--- SUPPLIED ENTRIES ---
-- ==== Sys2Proof/Word.lean ====
section
/-! DEFINITION. The values the machine moves: symbol sequences, the nine operation names, the operand
fields of an instruction, and one location of the program store. -/

namespace Sys2Proof

/-- A register's value: a finite sequence of symbols, first symbol first (10_state.md R11). A symbol is
an unsigned number in 1..K; 0 is never one (00_scope.md, glossary). -/
abbrev Seq := List Nat

/-- The nine operations, in the order of the opcode map (30_encoding.md R64). -/
inductive Opcode where
  | add | tail | clr | assign | gotoa | gotob | jmpa | jmpb | cont
  deriving DecidableEq, Repr

/-- The fields of an instruction besides its opcode: every instruction of every opcode has all of them
(30_encoding.md R60, R61). `label = none` is the sentinel "unlabelled" (R69). -/
structure Fields where
  /-- the label this instruction declares -/
  label : Option Nat
  /-- register index, or unused -/
  x : Nat
  /-- symbol argument -/
  j : Nat
  /-- register index, or target label, or unused -/
  y : Nat
  deriving DecidableEq, Repr

/-- One location of the program store: one whole instruction (20_memory.md R40). -/
inductive StoreWord where
  /-- the packed form of an instance with finite widths (30_encoding.md R62, R63) -/
  | packed (w : Nat)
  /-- the record of the unbounded instance `ABS` (30_encoding.md R61, R63): the opcode is one of the nine
  names, or `none` where it is illegal -/
  | record (op : Option Opcode) (f : Fields)
  deriving DecidableEq, Repr

/-- Sparse data by key: (key, value) pairs. Its canonical form is `Table.Sorted` (Machine/Ops.lean). -/
abbrev Table (α : Type) := List (Nat × α)

/-- The program store: position to instruction (20_memory.md R40, R43). An unlisted position holds no word. -/
abbrev Memory := Table StoreWord

/-- The label index: label value to position (10_state.md R21). An unlisted label is `none`. -/
abbrev Lidx := Table Nat

end Sys2Proof
end

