-- ==== Sys2Proof/Config.lean ====
section
/-! DEFINITION. The instance parameters (00_scope.md R4), the two instantiations the spec names, and the
two values the spec leaves open. -/

namespace Sys2Proof

/-- The widths and capacities of an instance with finite widths (00_scope.md R4, 30_encoding.md R63). -/
structure Widths where
  /-- SYM_W: bits of a symbol and of the `j` field -/
  symW : Nat
  /-- REG_W: bits of a register index and of the `X` field -/
  regW : Nat
  /-- LBL_W: bits of a label value and of the `label` field -/
  lblW : Nat
  /-- r of R63: bits of the reserved field RES -/
  resW : Nat
  /-- PC_W: bits of PC -/
  pcW : Nat
  /-- PROG_CAP: largest PROG_LEN the program store holds -/
  progCap : Nat
  /-- CNT_W: bits of STEPCNT and MAX_STEPS -/
  cntW : Nat
  deriving DecidableEq, Repr

/-- OPC_W, fixed at 4 (00_scope.md R4). -/
def opcW : Nat := 4

/-- Y_W = max(REG_W, LBL_W) (00_scope.md R4). -/
def Widths.yW (W : Widths) : Nat := max W.regW W.lblW

/-- Bits of a packed instruction word (30_encoding.md R63). -/
def Widths.wordW (W : Widths) : Nat :=
  1 + W.resW + W.lblW + W.regW + opcW + W.symW + W.yW

/-- Bits of each INFO register: "as wide as the widest of PC_W, CNT_W, Y_W and 32 bits" (10_state.md R27). -/
def Widths.infoW (W : Widths) : Nat := max (max W.pcW W.cntW) (max W.yW 32)

/-- The parameters of one instance of the block (00_scope.md R4): `widths = none` is every width unbounded;
`cap` is CAP, `none` unbounded, which may also be taken alone as finite (92_eei_decisions.md, open parameters). -/
structure Params where
  widths : Option Widths
  cap    : Option Nat
  deriving DecidableEq, Repr

/-- The reference widths of 00_scope.md R4; RES has 3 bits (30_encoding.md R62). -/
def ref32Widths : Widths :=
  { symW := 4, regW := 4, lblW := 8, resW := 3, pcW := 16, progCap := 65534, cntW := 32 }

/-- The instantiation `REF32`. -/
def Params.ref32 : Params := { widths := some ref32Widths, cap := none }

/-- The instantiation `ABS`: every width and capacity unbounded. -/
def Params.abs : Params := { widths := none, cap := none }

/-- The instance that `State.reset` is a reset of: `ABS`, which the spec calls the default (92_eei_decisions.md D3;
log entry 1). Statements about every state hold for every instance. -/
def Config.params : Params := Params.abs

/-- What an INFO register of `w` bits holds when a halt's detail `v` needs more than `w` bits: the spec gives
the width (10_state.md R27) and no value for this case. Free value (log entry 9); it keeps the width. -/
opaque Config.wideInfo (w v : Nat) : BitVec w

/-- INFO_B of an IllegalInstruction under `ABS`: "the word fetched" (60_exceptions.md R151), where "there is no
packed form" (30_encoding.md R63). Free value (log entry 10). -/
opaque Config.recordWord (f : Fields) : Nat

end Sys2Proof
end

--- EXERCISE OBJECTIVE ---
Give back, word for word, only the lines above from the line holding "Opcode) (f : Fields)" to the line holding "label index: label", both included.

--- FINISHED EXERCISE ---
  | record (op : Option Opcode) (f : Fields)
  deriving DecidableEq, Repr

/-- Sparse data by key: (key, value) pairs. Its canonical form is `Table.Sorted` (Machine/Ops.lean). -/
abbrev Table (α : Type) := List (Nat × α)

/-- The program store: position to instruction (20_memory.md R40, R43). An unlisted position holds no word. -/
abbrev Memory := Table StoreWord

/-- The label index: label value to position (10_state.md R21). An unlisted label is `none`. -/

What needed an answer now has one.